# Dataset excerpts
________________________________________

-- ==== Sys2Proof/Machine/Operands.lean ====
section
/-! DEFINITION. Operand forms: the halves of a byte, the settle class, the micro-operations with their operands
(spec/40_pin_timing.md R85-R95), and how each operand is read from the state. -/

namespace Sys2Proof.Machine

/-- hi(b) = b[7:4] (R10, R107). -/
def hi (b : Byte) : Nibble := b.extractLsb' 4 4

/-- lo(b) = b[3:0] (R10, R107). -/
def lo (b : Byte) : Nibble := b.extractLsb' 0 4

/-- {n1, n2}: the byte two latched nibbles form, the first as the high half (R49, R68). -/
def byteOf (n1 n2 : Nibble) : Byte := n1 ++ n2

/-- settleOf(rs, b) (R103). -/
def settleOf (longSet : List Byte) (rs : Bool) (b : Byte) : SettleClass :=
  if rs then .data else if longSet.contains b then .long else .short

/-- The duration of a settle class (R103). -/
def settleTime (c : Config) : SettleClass → Nat
  | .short => c.tExec
  | .long => c.tClear
  | .data => c.tData

/-- SET_RS's operand: a constant level, or the register REQ_RS (R89). -/
inductive RsOperand where
  | level (v : Bool)
  | reqRs
  deriving DecidableEq, Repr

/-- SET_D's operand: a constant nibble, or a half of REQ_BYTE (R90). -/
inductive NibbleOperand where
  | const (n : Nibble)
  | hiReq
  | loReq
  deriving DecidableEq, Repr

/-- WAIT's operand: a timing parameter of R6, or the settle duration of the SETTLE register (R93). -/
inductive WaitOperand where
  | powerup
  | boot1
  | boot2
  | boot3
  | switch
  | rsSetup
  | dataSetup
  | pulseWidth
  | hold
  | settle
  deriving DecidableEq, Repr

/-- The micro-operations (R85). -/
inductive Micro where
  | cfg
  | setRs (v : RsOperand)
  | setD (n : NibbleOperand)
  | eHi
  | eLo
  | wait (t : WaitOperand)
  | load (rs : Bool) (b : Byte)
  | setFsm (f : Fsm)
  deriving DecidableEq, Repr

/-- The level a SET_RS puts on RS (R89). -/
def RsOperand.value (s : State) : RsOperand → Bool
  | .level v => v
  | .reqRs => s.reqRs

/-- The nibble a SET_D puts on the data lines (R90). -/
def NibbleOperand.value (s : State) : NibbleOperand → Nibble
  | .const n => n
  | .hiReq => hi s.reqByte
  | .loReq => lo s.reqByte

/-- The minimum duration of a WAIT (R93). -/
def WaitOperand.value (s : State) : WaitOperand → Nat
  | .powerup => s.cfg.tPowerup
  | .boot1 => s.cfg.tBoot1
  | .boot2 => s.cfg.tBoot2
  | .boot3 => s.cfg.tBoot3
  | .switch => s.cfg.tSwitch
  | .rsSetup => s.cfg.tAs
  | .dataSetup => s.cfg.tDsu
  | .pulseWidth => s.cfg.tPw
  | .hold => s.cfg.tH
  | .settle => settleTime s.cfg s.settle

end Sys2Proof.Machine
end

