-- ==== Sys2Proof/Machine/Schedule.lean ====
section
/-! DEFINITION. The block's two fixed schedules (spec/41_nibble_transfer.md R102, 42_controller_fsm.md R117), built from the
enable pulse (R96) and the single-nibble groups (R119, R120). -/

namespace Sys2Proof.Machine

/-- The enable pulse PULSE (R96). -/
def pulse : List Micro := [.eHi, .wait .pulseWidth, .eLo, .wait .hold]

/-- A nibble presented and latched: SET_D(n); WAIT(P_T_DSU); PULSE (R96). -/
def present (n : NibbleOperand) : List Micro := [.setD n, .wait .dataSetup] ++ pulse

/-- The TX schedule, fifteen steps (R102). -/
def txSchedule : List Micro :=
  [.setRs .reqRs, .wait .rsSetup] ++ present .hiReq ++ present .loReq ++ [.wait .settle]

/-- BOOT_FUNCSET_8BIT with the wait that follows its pulse (R119, R121). -/
def bootGroup (w : WaitOperand) : List Micro := present (.const 0x3) ++ [.wait w]

/-- SWITCH_4BIT (R120). -/
def switchGroup : List Micro := [.setFsm .boot4] ++ present (.const 0x2) ++ [.wait .switch]

/-- One initialization transfer: LOAD(0, b), then the TX steps in place (R117). -/
def initTransfer (b : Byte) : List Micro := .load false b :: txSchedule

/-- The INIT schedule, 114 steps (R117). -/
def initSchedule : List Micro :=
  [.cfg, .wait .powerup, .setRs (.level false), .wait .rsSetup]
    ++ bootGroup .boot1 ++ bootGroup .boot2 ++ bootGroup .boot3 ++ switchGroup
    ++ initTransfer 0x28 ++ initTransfer 0x08 ++ initTransfer 0x01 ++ initTransfer 0x06 ++ initTransfer 0x0C
    ++ [.setFsm .ready]

/-- The steps of a schedule (R17). -/
def Sched.steps : Sched → List Micro
  | .none => []
  | .init => initSchedule
  | .tx => txSchedule

/-- The wait after a bootstrap pulse: P_T_BOOT1 after pulse 1 (INIT steps 4-10), P_T_BOOT2 after pulse 2 (11-17), P_T_BOOT3
after pulse 3 (18-24) (R121).  The pulse is told from STEP, the only register that counts them; no other STEP ever runs one
(R76; log entry 21). -/
def bootWait (step : Nat) : WaitOperand :=
  if step < 11 then .boot1 else if step < 18 then .boot2 else .boot3

end Sys2Proof.Machine
end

________________________________________

Taking the entries above, restate exactly those lines that fall between the line with "def NibbleOperand.value (s" and the line with "WAIT(P_T_DSU); PULSE (R96). -/", keeping both of those lines too.

def NibbleOperand.value (s : State) : NibbleOperand → Nibble
  | .const n => n
  | .hiReq => hi s.reqByte
  | .loReq => lo s.reqByte

/-- The minimum duration of a WAIT (R93). -/
def WaitOperand.value (s : State) : WaitOperand → Nat
  | .powerup => s.cfg.tPowerup
  | .boot1 => s.cfg.tBoot1
  | .boot2 => s.cfg.tBoot2
  | .boot3 => s.cfg.tBoot3
  | .switch => s.cfg.tSwitch
  | .rsSetup => s.cfg.tAs
  | .dataSetup => s.cfg.tDsu
  | .pulseWidth => s.cfg.tPw
  | .hold => s.cfg.tH
  | .settle => settleTime s.cfg s.settle

end Sys2Proof.Machine
end

-- ==== Sys2Proof/Machine/Schedule.lean ====
section
/-! DEFINITION. The block's two fixed schedules (spec/41_nibble_transfer.md R102, 42_controller_fsm.md R117), built from the
enable pulse (R96) and the single-nibble groups (R119, R120). -/

namespace Sys2Proof.Machine

/-- The enable pulse PULSE (R96). -/
def pulse : List Micro := [.eHi, .wait .pulseWidth, .eLo, .wait .hold]

/-- A nibble presented and latched: SET_D(n); WAIT(P_T_DSU); PULSE (R96). -/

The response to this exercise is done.